2. Bilateral Control Architecture
This section provides a summary of bilateral tele-operator architectures. From the literature, it can be seen that several fundamental control schemes are frequently used in tele-operation. A motion and/or force from the master location is transmitted to the control position/velocity and the orientation of the slave manipulator, through a master input device and contact force information from the slave manipulator task space, is fed back to the human operator. The use of reflection force is an important tool for ensuring smooth and efficient tele-operation. A number of researchers have proposed three common types of architecture: basic two-channel bilateral control, basic four-channel bilateral control and modification of the basic architecture.
2.1. Basic two-channel architecture
Position–Position Bilateral Control
Position-position control was the first bilateral control architecture implemented by Goertz in the late 1950s [1] and is illustrated schematically in Figure 1. The force commanded by the operator in the master subsystem and the commanded position in the slave subsystem is proportional to the common position error between the master and slave. On analysing this mode in terms of relative stability, Ow [2] suggested that the position-position mode is the most stable architecture when compared with other two-channel architectures. However, there are some disadvantages that occur when operating in free space. The reaction force/torque is affected by the lag between master and slave position, resulting in “sluggish” movement of the master input device [3]. Other investigations with position-position include the work of Sheridan [4] and Niemeyer et al. [5].

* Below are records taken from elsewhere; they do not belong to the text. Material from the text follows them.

/-- The window holds the line of an HBM address, or the sector of a companion address. -/
def inWindow (s : State) (a : Nat) : Bool :=
  (s.wline a).valid && (decide (a < 2 ^ 39) || (s.wline a).sector a != .i)

/-- An address lies in the shared aperture while it is enabled (R234). -/
def inAperture (s : State) (a : Nat) : Bool :=
  s.flag Reg.sprApCtl 0 &&
    (let base := s.fld Reg.sprApBase 17 0 * 2 ^ 21
     base ≤ a && a < base + 2 ^ (21 + s.fld Reg.sprApCtl 4 1))

/-- The directory state of the aperture line of an address (R235). -/
def dirState (s : State) (a : Nat) : Coherence := Tab.get .i s.spr.dir (a / 64)

/-- Sets the directory state of an aperture line. -/
def setDir (a : Nat) (c : Coherence) (s : State) : State :=
  { s with spr := { s.spr with dir := Tab.set .i s.spr.dir (a / 64) c } }

/-- A byte as the device reads it: the window's copy where it holds one, else the stored byte, else the companion's. -/
def peek (s : State) (ext : Ext) (a : Nat) : Option Byte :=
  match place s a with
  | .scratch k => some (scratchByte s k)
  | .hbm a => some (if (s.wline a).valid then (s.wline a).byteAt (a % 128) else s.byte a)
  | .companion a => if inWindow s a then some ((s.wline a).byteAt (a % 128)) else Tab.find? ext.bytes a
  | _ => some 0

/-- The word of an address reads as poison. -/
def peekPoison (s : State) (ext : Ext) (a : Nat) : Bool :=
  match place s a with
  | .scratch k => s.isPoison k
  | .hbm a => if (s.wline a).valid then (s.wline a).poison.getLsbD (a % 128 / 16) else s.isPoison a
  | .companion a =>
    if inWindow s a then (s.wline a).poison.getLsbD (a % 128 / 16) else ext.poisoned.contains (a / 64)
  | _ => false

/-! ## Banks, the code and retired pages (R41, R82 to R86, R429, R430) -/

/-- The bank that holds a byte of a slice, by its slice offset (R41). -/
def bankOf (off : Nat) : Nat := bits off 10 7

/-- The sub-bank of its bank (R41). -/
def subBankOf (off : Nat) : Nat := bits off 12 11

/-- Word `i` of the policy in force. -/
def policyWord (s : State) (i : Nat) : Nat := (s.reg (Reg.rglPolicy i)).toNat
/-- A FLAGS bit of the policy (Table 14.2): 0 AUTO_SPARE, 1 AUTO_RETIRE, 2 IDLE_GATE, 3 ALLOW_CORE_LOSS, 4 FUSE. -/
def policyFlag (s : State) (i : Nat) : Bool := bit (policyWord s 0) (16 + i)

/-- An entry joins the Riser record, which is then unsaved (R446). -/
def addEntry (e : RecEntry) (s : State) : State :=
  let s : State := { s with rgl := { s.rgl with entries := s.rgl.entries ++ [e], recordDue := s.beat } }
  s.setFlag Reg.rsrStatus 7

/-- Retired pages of a base die. -/
def retiredOf (s : State) (k : Nat) : List Nat := s.retired.filter fun p => p / 2 ^ 15 == k

/-- PAGE_RETIRED, done or RETIRE_FULL. -/
def pageNotice (full : Bool) (page : Nat) (s : State) : State :=
  rglNotice 0x76 3 (page / 2 ^ 15 + (b2n full) <<< 8 + (page * 2 ^ 21) <<< 64) s

/-- Retires the page of an HBM address. -/
def retirePage (page : Nat) (s : State) : State :=
  if s.retired.contains page then s
  else
    let s : State := { s with rgl := { s.rgl with pagesDue := s.rgl.pagesDue.filter fun p => p.1 != page } }
    if 512 ≤ (retiredOf s (page / 2 ^ 15)).length then pageNotice true page s
    else
      let s : State := { s with retired := s.retired ++ [page],
                                xlat := s.xlat.filter fun e => bits e.2.toNat 47 21 != page }
      let s := addEntry { kind := 9, fused := false, die := 48 + page / 2 ^ 15, index := page, detail := s.beat.toNat } s
      pageNotice false page s

/-- The 2 MiB page of an address is retired (R82). -/
def pageRetired (s : State) (a : Nat) : Bool := s.retired.contains (a / 2 ^ 21)

/-- A window of the stack that holds an HBM address is active: accesses to the stack wait for its end (R443). -/
def stackHeld (s : State) (a : Nat) : Bool :=
  decide (a < 2 ^ 39) && s.rgl.grants.any fun g =>
    g.ends.isSome && (g.req.kind == 4 || g.req.kind == 5) && g.req.die == 48 + a / 2 ^ 36

/-- Bytes of a device address range reach a stack whose window is active, and not the cache window's lines. -/
def waitsStack (s : State) (a n : Nat) : Bool := (unitsOf 128 a n).any fun u => stackHeld s u && !(s.wline u).valid

/-- Refuses an access that reaches a retired page with the MEMORY log of kind 4 (R82). -/
def reportRetired (a : Nat) (s : State) : State := memLog 4 (0x400 + a / 2 ^ 36) a s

Force–Force Bilateral Control
Typical force–force architecture uses the force error between master and slave subsystems to control reflected force on the master subsystem. The interposition on the slave subsystem is also proportionally controlled by the force error, as depicted in Figure 2.

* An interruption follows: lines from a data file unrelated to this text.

/-- Where an exempt access reaches the companion window in clear under seal (R379). -/
def reachesOpen (s : State) (clear : Bool) (va : Nat) : Option Nat :=
  match translate s .read va with
  | some (pa, _) => if clear && s.sealed && openWindow s pa then some pa else none
  | none => none

/-- An exempt read asks the companion for each sector and gives it no place in the window. -/
def openRead (ext : Ext) (pa n : Nat) (s : State) : Except MemErr (List Byte) × State :=
  let one (u : Nat) (s : State) : Option MemErr × State :=
    let s := sprAsk ext 0x03 u s
    match extAnswer ext u with
    | .error e => (some e, s)
    | .ok _ => if ext.poisoned.contains (u / 64) then (some .poison, reportPoison u s) else (none, s)
  match untilErr one (unitsOf 64 pa n) s with
  | (some e, s) => (.error e, s)
  | (none, s) => (.ok ((upFrom pa n).map fun k => (Tab.find? ext.bytes k).getD 0), s)

/-- Reads a range as the Escapement does; `clear` marks what R379 exempts. -/
def escRead (clear : Bool) (ext : Ext) (va n : Nat) (s : State) : Except MemErr (List Byte) × State :=
  if translates s .read va n = false then (.error .unmapped, noteWalks va n s)
  else match reachesOpen s clear va with
    | some pa => openRead ext pa n s
    | none => readVirt ext {} va n (settleFills s)

/-- Reads a range that a command names by a 64-bit address (R242). -/
def escReadAt (clear : Bool) (ext : Ext) (a n : Nat) (s : State) : Except MemErr (List Byte) × State :=
  match fabric s (BitVec.ofNat 64 a) with
  | .loc va => escRead clear ext va n s
  | _ => (.error .unmapped, s)

/-- The companion's IOMMU does not map a sector. -/
def extUnmapped (ext : Ext) (a : Nat) : Bool :=
  match extAnswer ext a with
  | .error .translation => true
  | _ => false

/-- Companion sectors of a range that the companion's IOMMU does not map and the window does not hold. (DESIGN
CHOICE, log 11.) -/
def unmappedSectors (s : State) (ext : Ext) (va n : Nat) : Bool :=
  (unitsOf 64 va n).any fun u =>
    match translate s .write u with
    | some (pa, _) => 0x100000000000 ≤ pa && pa < 0x200000000000 && extUnmapped ext pa && !inWindow s pa
    | none => false

/-- Writes a range as the Escapement does; `clear` marks what R379 exempts. A page that is mapped without WRITE is a
translation fault (R244). -/
def escWrite (clear : Bool) (ext : Ext) (va : Nat) (data : List Byte) (s : State) : Except MemErr Unit × State :=
  if translates s .read va data.length = false then (.error .unmapped, noteWalks va data.length s)
  else if translates s .write va data.length = false ∨ unmappedSectors s ext va data.length = true then (.error .translation, s)
  else match reachesOpen s clear va with
    | some pa => (.ok (), forEach (sendPartial (fun _ => true) (fun _ => false) pa data.length data) (unitsOf 64 pa data.length) s)
    | none => writeVirt ext {} (fun _ => true) va data (settleFills s)

/-! ## Notices of Table 8.12 -/

/-- Posts an Escapement notice. -/
def escNotice (type prio payload : Nat) (s : State) : State :=
  postNotice (s.fld Reg.escCtl 13 8) 0x100 false type prio payload s

/-- A COMMAND trace record (Table 11.6). -/
def traceCommand (r opcode kind status : Nat) (seq : W32) (s : State) : State :=
  traceEmit 0x82 (ctrlDie s) 0x100 none
    (seq.toNat + r <<< 32 + opcode <<< 40 + kind <<< 48 + status <<< 56) s

/-! ## Completion entries -/

/-- Slots an entry takes (R278). -/
def Cqe.slots (e : Cqe) : Nat := if e.ext.isSome then 3 else 1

Because of the presence of noise in the force/torque sensor, the force-force algorithm has the least stability and robustness of two-channel frameworks. However, it can provide a greater manoeuvrability performance [6]. A force framework based on an H∞ optimal controller, designed by Kazerooni et al. [7], was used to overcome the high sensitivity of the force-force system.

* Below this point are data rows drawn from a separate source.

/-! ## Links that come and go -/

/-- The links or the substitution table have changed: remote stage queues may have lost their partners. -/
def checkPeers (s : State) : State := forEach checkPeer (upFrom 0 256) s

/-- Every link that joins the device to a neighbour is down, and the neighbour belongs to the job: a flood begins (R452). -/
def neighbourLost (ext : Ext) (peer : Nat) (s : State) : State :=
  let mine (l : Nat) : Bool := s.fld (Reg.runPortmap l) 12 0 == peer && s.fld (Reg.runLinkStatus l) 31 30 != 3
  if inJobSet s peer && (upFrom 0 16).all (fun l => !mine l || s.fld (Reg.runLinkStatus l) 31 30 == 0) then
    beginFlood ext 3 s
  else s

/-- A message of a link that carries no more goes out on the other link of its port pair, or is refused (R298, R300). -/
def resend (l : Nat) (m : RunMsg) (s : State) : State :=
  if quietDrops s m then dropCount s
  else match (linkOfPort s (Nat.xor (s.fld (Reg.runPortmap l) 19 16) 1)).filter (linkTakes s m) with
    | some k => linkSend k m s
    | none => refuseHop m s

/-- The messages of a link move to the other link: unacknowledged ones first. (DEDUCED, log 107.) -/
def moveTraffic (l : Nat) (s : State) : State :=
  let k := s.link l
  let s := s.modLink l fun k =>
    { k with unacked := [], waiting := [], owed := [], turn := [], training := false, failures := 0, nakDue := false,
             sealFails := [] }
  forEach (resend l) (k.unacked.map (·.2) ++ k.waiting) s

/-- A link is taken down, by a cause of Table 14.6 (R291, R292, R383). -/
def linkDown (ext : Ext) (l cause : Nat) (s : State) : State :=
  let peer := s.fld (Reg.runPortmap l) 12 0
  let s := s.setFld (Reg.runLinkStatus l) 31 30 0
  let s := errLog 0x42 (runSource l) (l + s.fld (Reg.runPortmap l) 19 16 <<< 8 + peer <<< 16 + cause <<< 32) s
  neighbourLost ext peer (checkPeers (moveTraffic l s))

/-- A retrain begins: the link's traffic is held without loss (R291). -/
def linkRetrain (l : Nat) (s : State) : State :=
  let n := s.fld (Reg.runLinkErr l) 23 16
  let s := (s.setFld (Reg.runLinkErr l) 23 16 (min (n + 1) 0xFF)).setFld (Reg.runLinkStatus l) 31 30 1
  s.modLink l fun k => { k with training := true, failures := 0 }

/-- A lane of a link is replaced by a spare (R432), or the Regulator advises it (R441). (DEDUCED, log 74.) -/
def spareLane (l lane : Nat) (s : State) : State :=
  let die := 56 + l / 4
  let index := l % 4 * 18 + lane
  if policyFlag s 0 then laneIn die index s else advise 10 die index s

/-- A retrain ends (R291, R292, R432): `failed` are the lanes that it found to be replaced. (DEDUCED, log 109.) -/
def retrainDone (ext : Ext) (l : Nat) (ok : Bool) (failed : List Nat) (s : State) : State :=
  if ok = false then linkDown ext l 0 s
  else
    let good := s.fld (Reg.runLinkStatus l) 20 16 - failed.length
    let s := forEach (spareLane l) failed (s.setFld (Reg.runLinkStatus l) 20 16 good)
    if good < 16 ∨ (failed ≠ [] ∧ policyFlag s 0 = false) then linkDown ext l 1 s
    else
      let s := (s.setFld (Reg.runLinkStatus l) 31 30 2).modLink l fun k => { k with training := false, lastAck := s.beat }
      drainLink l s

/-- A frame that fails its CRC or its seal trailer (R291, R383): a retrain at the eighth failure of one frame. -/
def badRunFrame (ext : Ext) (l : Nat) (sealed : Bool) (s : State) : State :=
  let n := s.fld (Reg.runLinkErr l) 7 0
  let s := (s.setFld (Reg.runLinkErr l) 7 0 (min (n + 1) 0xFF)).count (0x100 + 8 * l + 2) 1
  let old := (s.link l).sealFails.filter fun b => (s.beat - b).toNat < second
  let fails := if sealed then old ++ [s.beat] else old
  let s := s.modLink l fun k => { k with failures := k.failures + 1, nakDue := true, sealFails := fails }
  if 4 ≤ fails.length then linkDown ext l 2 s
  else if 8 ≤ (s.link l).failures then linkRetrain l s
  else s

/-- The messages behind an acknowledged frame number are delivered at the far end. -/
def acknowledge (l ack : Nat) (s : State) : State :=
  let u := (s.link l).unacked
  if u.any fun e => e.1 == ack then
    let rest := (u.dropWhile fun e => e.1 != ack).drop 1
    s.modLink l fun k => { k with unacked := rest, lastAck := s.beat }
  else s

/-- The frames that the sender keeps are sent again, in order, after a NAK (R291). -/
def replayLink (l : Nat) (s : State) : State :=
  let u := (s.link l).unacked
  let n := s.fld (Reg.runLinkErr l) 15 8
  let s := (s.setFld (Reg.runLinkErr l) 15 8 (min (n + u.length) 0xFF)).count (0x100 + 8 * l + 3) u.length
  { s with runOut := s.runOut ++ u.map fun e => (l, e.2) }

/-- The far end returns units of its receive buffers (R295). -/
def takeCredits (l : Nat) (credits : List Nat) (s : State) : State :=
  forEach (fun v s =>
    let n := credits.getD v 0
    (s.setFld (Reg.runVcCredit l v) 15 0 (min (credit s l v + n) 0xFFFF)).modLink l fun k =>
      { k with owed := payOwed v n k.owed }) (upFrom 0 8) s

/-- A good frame: ACK, NAK, FEC corrections and credits. -/
def goodRunFrame (l : Nat) (f : RunnerFrame) (s : State) : State :=
  let sealed := s.flag (Reg.runLinkStatus l) 28
  let s := s.modLink l fun k =>
    { k with rxSeq := (k.rxSeq + 1) % 4096, failures := 0, nakDue := false,
             sealRx := if sealed then k.sealRx + 1 else k.sealRx }
  let s := (s.addSat (Reg.runFecCorr l) f.fec).count (0x100 + 8 * l + 4) f.fec
  let s := acknowledge l f.ack s
  drainLink l (takeCredits l f.credits (if f.nak then replayLink l s else s))

/-- A runner frame arrives (R290, R291): one that is out of order, while an earlier one is awaited again, is
discarded. -/
def runnerFrame (ext : Ext) (l : Nat) (f : RunnerFrame) (s : State) : State :=
  let sealedLink := s.flag (Reg.runLinkStatus l) 28
  if f.crcOk = false then badRunFrame ext l false s
  else if sealedLink && f.ftype == 0 && !f.sealOk then badRunFrame ext l true s
  else if 2 ≤ f.ftype ∨ f.seq ≠ (s.link l).rxSeq then s
  else goodRunFrame l f s

/-! ## Registers of the links -/

/-- A posted write of RUN_LINK_CTL takes effect (R252, R291, R302, R475). RETRAIN reads 0. -/
def linkCtlApply (ext : Ext) (l : Nat) (v : W32) (s : State) : State :=
  let off := Reg.runLinkCtl l
  let was := s.flag off 0
  let on := v.getLsbD 0
  let s := storeReg off (v &&& ~~~2#32) s
  if s.fld (Reg.runLinkStatus l) 31 30 = 3 then s
  else if on = false then
    if was then
      let peer := s.fld (Reg.runPortmap l) 12 0
      neighbourLost ext peer (checkPeers (moveTraffic l (s.setFld (Reg.runLinkStatus l) 31 30 0)))
    else s
  else if was = false then
    (s.setFld (Reg.runLinkStatus l) 31 30 1).modLink l fun k =>
      { returned := k.returned, rx := k.rx, sealTx := k.sealTx, sealRx := k.sealRx }
  else
    let s := if v.getLsbD 2 then checkPeers (moveTraffic l s) else s
    if v.getLsbD 1 ∧ s.fld (Reg.runLinkStatus l) 31 30 = 2 then linkRetrain l s
    else if s.fld (Reg.runLinkStatus l) 31 30 = 0 ∧ v.getLsbD 1 then s.setFld (Reg.runLinkStatus l) 31 30 1
    else s

/-- Link training ends (R38, R302, R412): a peer with the wrong id, or the wrong port, which must be the one of the
opposite direction, holds the link down. (DEDUCED, log 110.) -/
def trainDone (l : Nat) (ok : Bool) (peerId peerPort lanes : Nat) (credits : List Nat) (s : State) : State :=
  let off := Reg.runLinkStatus l
  if ok = false ∨ lanes < 16 then (s.setFld off 31 30 0).setFld off 20 16 (min lanes 18)
  else
    let s := ((s.setFld off 12 0 peerId).setFld off 27 24 peerPort).setFld off 20 16 (min lanes 18)
    if s.fld off 12 0 ≠ s.fld (Reg.runPortmap l) 12 0 then (s.setFld off 31 30 0).setFlag off 29
    else if s.fld off 27 24 ≠ Nat.xor (s.fld (Reg.runPortmap l) 19 16) 2 then (s.setFld off 31 30 0).clearFlag off 29
    else
      let s := (s.setFld off 31 30 2).clearFlag off 29
      let first (v : Nat) : Nat := min (credits.getD v 0) 0xFFFF
      let s := forEach (fun v s => s.setFld (Reg.runVcCredit l v) 15 0 (first v)) (upFrom 0 8) s
      drainLink l (s.modLink l fun k =>
        { k with lastAck := s.beat, total := (upFrom 0 8).foldl (fun t v => Tab.set 0 t v (first v)) [], owed := [] })

/-- A write of RUN_JOB_SET (R496): dropped when a LOW lies above its HIGH, a HIGH beyond its axis, or the device outside. -/
def jobSetWrite (v : W32) (s : State) : State :=
  let t := storeReg Reg.runJobSet v s
  let ok := (upFrom 0 4).all fun x => (jobRange t x).1 ≤ (jobRange t x).2 && (jobRange t x).2 < axisSize t x
  if ok && inJobSet t (ownId t) then t else rangeDrop s

/-- A write of a route substitution entry (R302). -/
def substWrite (off : Nat) (v : W32) (s : State) : State := checkPeers (storeReg off v s)

end Sys2Proof.Machine
end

Position-Force Bilateral Control
The position-force control architecture is referred to as a force-reflecting controller, as shown schematically in Figure 3. The force error exerted between the human operator and the interactive force of the slave is used to regulate the reflected force on the master device and applies the master motion to command the interposition on the slave servo subsystem. As it provides satisfactory slave task force tracking force-reflecting architecture is the most common approach in tele-operation applications. However, stability is an issue unless the force/torque feedback from the remote task is significantly attenuated [8, 9].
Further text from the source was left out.